* _MATERIAL FOR THIS EXERCISE_:
/-- What a MOVE does once its conversion is known. -/
def State.moveRun (s0 s : State) (r : ChanRef) (c : Chan) (p : MovePlan) : State :=
  if c.wrote then (if c.writes = 0 then s0.setChan r Chan.advance else s0.hold .other (.move r))
  else
    let needs := if c.issued then [] else s.remoteNeeds r p
    if !needs.isEmpty then
      match State.issueReads r c needs s with
      | .ok _ s => (s.setChan r fun x => { x with issued := true }).hold .other (.move r)
      | .wait => s0.hold .other (.move r)
      | .fail s e w a => s.moveFail r e w a
    else if c.reads > 0 then s0.hold .other (.move r)
    else
      let ov := p.overlaps
      match State.moveAll r c p (if ov then some s else none) (p.pieces ov) s with
      | .ok _ s =>
        let s := if ov then { s with draws := s.draws + 1 } else s
        match s.chan r with
        | some x => if x.writes = 0 then s.setChan r Chan.advance
          else (s.setChan r fun y => { y with wrote := true }).hold .other (.move r)
        | none => s
      | .wait => s0.hold .other (.move r)
      | .fail s e w a => s.moveFail r e w a

/-- MOVE (R90 to R95, R104, R105). -/
def moveAct (r : ChanRef) (b : Bytes) (c : Chan) (s : State) : State :=
  let w := MoveWord.ofNat (leNat b)
  if w.empty then s.setChan r Chan.advance
  else
    let o := c.offsets
    let src : Int := (w.src : Int) + o.1
    let dst : Int := (w.dst : Int) + o.2
    if w.conv = 0 then s.moveRun s r c { w := w, src := src, dst := dst, fs := .raw, fd := .raw, conv := none }
    else match s.moveConv r c w src dst with
      | (.ok _ s', some (fs, fd, d)) => s.moveRun s' r c { w := w, src := src, dst := dst, fs := fs, fd := fd, conv := some d }
      | (.fail s' e wr a, _) => s'.moveFail r e wr a
      | _ => s.hold .other (.move r)

/-- MOVE. -/
def execMove (r : ChanRef) (s : State) : Host.Outcome State Fault Refusal := s.become (dmaStep r 1 (.move r) (moveAct r) s)

end Sys2Proof.Machine
end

* _PROBLEM REQUIREMENTS_:
Transcribe all entries word for word.

* _ANSWER SECTION_:
/-- What a MOVE does once its conversion is known. -/
def State.moveRun (s0 s : State) (r : ChanRef) (c : Chan) (p : MovePlan) : State :=
  if c.wrote then (if c.writes = 0 then s0.setChan r Chan.advance else s0.hold .other (.move r))
  else
    let needs := if c.issued then [] else s.remoteNeeds r p
    if !needs.isEmpty then
      match State.issueReads r c needs s with
      | .ok _ s => (s.setChan r fun x => { x with issued := true }).hold .other (.move r)
      | .wait => s0.hold .other (.move r)
      | .fail s e w a => s.moveFail r e w a
    else if c.reads > 0 then s0.hold .other (.move r)
    else
      let ov := p.overlaps
      match State.moveAll r c p (if ov then some s else none) (p.pieces ov) s with
      | .ok _ s =>
        let s := if ov then { s with draws := s.draws + 1 } else s
        match s.chan r with
        | some x => if x.writes = 0 then s.setChan r Chan.advance
          else (s.setChan r fun y => { y with wrote := true }).hold .other (.move r)
        | none => s
      | .wait => s0.hold .other (.move r)
      | .fail s e w a => s.moveFail r e w a

/-- MOVE (R90 to R95, R104, R105). -/
def moveAct (r : ChanRef) (b : Bytes) (c : Chan) (s : State) : State :=
  let w := MoveWord.ofNat (leNat b)
  if w.empty then s.setChan r Chan.advance
  else
    let o := c.offsets
    let src : Int := (w.src : Int) + o.1
    let dst : Int := (w.dst : Int) + o.2
    if w.conv = 0 then s.moveRun s r c { w := w, src := src, dst := dst, fs := .raw, fd := .raw, conv := none }
    else match s.moveConv r c w src dst with
      | (.ok _ s', some (fs, fd, d)) => s.moveRun s' r c { w := w, src := src, dst := dst, fs := fs, fd := fd, conv := some d }
      | (.fail s' e wr a, _) => s'.moveFail r e wr a
      | _ => s.hold .other (.move r)

/-- MOVE. -/
def execMove (r : ChanRef) (s : State) : Host.Outcome State Fault Refusal := s.become (dmaStep r 1 (.move r) (moveAct r) s)

end Sys2Proof.Machine
end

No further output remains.